04 February 2008

The Seven-Year Itch

The Seven-Year Itch
The Seven-Year Itch is a comedy directed by Billy Wilder, starring Marilyn Monroe and Tom Ewell. Like all 20th Century Fox productions of the period (the mid-1950s), it was filmed in CinemaScope. Wilder would later direct Monroe in his fantastic Some Like It Hot.

Ewell plays Richard Sherman, a New York publisher whose wife and son go on holiday for the summer. Monroe's un-named character sub-let's the apartment above Sherman's, and he fantasises about seducing her while his wife is away. In the earlier play of the same name, they do have an affair, though in the toned-down film version he is only unfaithful in his imagination. (Some of the fantasy sequences are parodies of popular films, such as From Here To Eternity.)

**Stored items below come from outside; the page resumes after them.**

theorem SameAcq.setCx {off v : Nat} : SameAcq s (t.setCx off v) := h.cores rfl
theorem SameAcq.setPC {v : Nat} : SameAcq s (t.setPC v) := h.setCx
theorem SameAcq.setStateAt {st : Nat} : SameAcq s (t.setStateAt core ctx st) := h.cores rfl
theorem SameAcq.setGAt {r v : Nat} : SameAcq s (t.setGAt core ctx r v) := h.ite (h.cores rfl)
theorem SameAcq.wr {loc : Nat} {bs : List Byte} : SameAcq s (t.wr loc bs) := h.cores rfl
theorem SameAcq.poisonAt {loc : Nat} {bad : List Nat} : SameAcq s (t.poisonAt loc bad) := h.cores rfl
theorem SameAcq.postFrom {kind cause pc addr aux : Nat} {source : Option (Nat × Nat)} :
    SameAcq s (t.postFrom kind core ctx cause pc addr aux source) := h.cores rfl
theorem SameAcq.nack : SameAcq s (t.nack core slot) := h.cores rfl
theorem SameAcq.setFut {e : FutEntry} : SameAcq s (t.setFut core slot e) := h.setCore

omit h

/-! What an agent reads or writes in memory changes no core. -/

theorem markDirty_cores (s : State) (e : TlbEnt) : (s.markDirty e).cores = s.cores := by
  unfold State.markDirty
  split <;> rfl

theorem useTlb_cores {e : TlbEnt} {a : Access} : ResultOk (fun _ => True) (fun r => r.1.cores = s.cores) (s.useTlb e va a) := by
  unfold State.useTlb
  split
  · trivial
  · change State.cores (if a = .write then s.markDirty e else s) = s.cores
    split
    · exact markDirty_cores s e
    · rfl

theorem translate_cores {part : Nat} {a : Access} :
    ResultOk (fun _ => True) (fun r => r.1.cores = s.cores) (s.translate part va a) := by
  unfold State.translate
  split
  · trivial
  extract_lets slice
  split
  · exact useTlb_cores
  split
  · trivial
  · exact useTlb_cores

theorem gPut_cores (s : State) (part va pa : Nat) (uc : Bool) (bs : List Byte) : (s.gPut part va pa uc bs).cores = s.cores := by
  have hwr : (s.gWr part pa uc bs).cores = s.cores := by cases uc <;> rfl
  unfold State.gPut
  extract_lets t k
  split
  · exact hwr
  · exact hwr

include h

theorem SameAcq.spillRead : ResultOk (fun _ => True) (fun r => SameAcq s r.1) (t.spillRead core va) := by
  unfold State.spillRead State.agentRead State.agentFetch
  cases hread : t.translate (t.partOf core) va .read with
  | error e => trivial
  | ok r =>
    simp only
    split_ifs
    · exact h.cores (translate_cores.ok hread)
    · trivial

theorem SameAcq.spillProbe {i fuel : Nat} : ResultOk (fun _ => True) (fun r => SameAcq s r.1) (t.spillProbe core slot gen i fuel) := by
  induction fuel generalizing t i with
  | zero => exact h
  | succ fuel ih =>
    unfold State.spillProbe
    extract_lets va
    split
    · trivial
    next hread =>
      have hu := h.spillRead.ok hread
      split
      · exact hu
      split
      · exact hu
      · exact ih hu

theorem SameAcq.futFind : ResultOk (fun _ => True) (fun r => SameAcq s r.1) (t.futFind core slot gen) := by
  unfold State.futFind
  extract_lets e
  split
  · split
    · trivial
    · exact h
  split
  · exact h
  split
  · trivial
  next hprobe => exact h.spillProbe.ok hprobe
  next hprobe => exact h.spillProbe.ok hprobe

theorem SameAcq.agentWrite {part : Nat} {bs : List Byte} : ResultOk (fun _ => True) (SameAcq s) (t.agentWrite part va bs) := by
  unfold State.agentWrite State.agentStore
  split
  · trivial
  next hpage => exact ((h.cores (translate_cores.ok hpage)).cores (gPut_cores ..)).poisonAt

theorem SameAcq.futFree {l : FutLoc} {e : FutEntry} : ResultOk (fun _ => True) (SameAcq s) (t.futFree core slot l e) := by
  unfold State.futFree
  split
  · exact h.setFut
  extract_lets w c u
  have hu : SameAcq s u := h.setCore
  split
  · trivial
  next hwrite => exact hu.agentWrite.ok hwrite

theorem SameAcq.futUndo : SameAcq s (t.futUndo core slot gen) := by
  unfold State.futUndo
  split
  next hfind =>
    have hu := h.futFind.ok hfind
    split
    next hfree => exact hu.futFree.ok hfree
    · exact hu
  next hfind => exact h.futFind.ok hfind
  extract_lets e u
  have hu : SameAcq s u := h.setFut
  split
  next hfind =>
    have hv := hu.futFind.ok hfind
    split
    next hfree => exact (hv.futFree.ok hfree).setFut
    · exact hv
  · exact hu

/-! The ways in which a trap goes on (R358). -/

theorem SameAcq.postFault : SameAcq s (t.postFault core ctx) := h.postFrom.ite h.postFrom

theorem SameAcq.holdAndPost : SameAcq s (t.holdAndPost core ctx) := h.setCtxAt.setStateAt.postFault

theorem SameAcq.endWith {e : Ending} : SameAcq s (t.endWith core ctx e) := h.setCtxAt.setStateAt

theorem SameAcq.consumed : SameAcq s t.consumed :=
  h.holdAndPost.ite (h.postFrom.endWith.ite (h.endWith.ite h.endWith))

theorem SameAcq.dropAheadAt : SameAcq s (t.dropAheadAt core ctx) := h.setCtxAt

theorem SameAcq.setCause {cause addr aux : Nat} : SameAcq s (t.setCause cause addr aux) := by
  unfold State.setCause
  extract_lets u
  have hu : SameAcq s u := h.setCx.setCx.setCx.dropAheadAt
  exact hu.setCtxAt

theorem SameAcq.readyAt : SameAcq s (t.readyAt core ctx) := h.setCtxAt.setStateAt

At the start, the premise is laboured a bit too much, with repeated emphasis on Sherman's regular office job and normal marriage, and several references to the New York wives who apparently all go on summer vacations without their husbands. It seems a bit strained, as if it were attempting to normalise an unrealistic scenario.

There's a bit too much of Ewell, who narrates the story and appears in every scene, though when Monroe appears she is sensational. She has some great lines, such as recognising classical music because "there's no vocal". This film also contains Monroe's most famous scene: standing over a subway grating, her skirt billowing above her waist. (A similar scene was filmed by George S Flemming and Edwin S Porter for What Happened On 23rd Street in 1901.)

A nude photograph of Monroe had been published by Playboy the year before the film was released, and in an interesting parallel, Monroe's character had also previously posed for a cheesecake photo. In an even more blatant in-joke, Sherman, discussing Monroe's character, says "Maybe it's Marilyn Monroe"!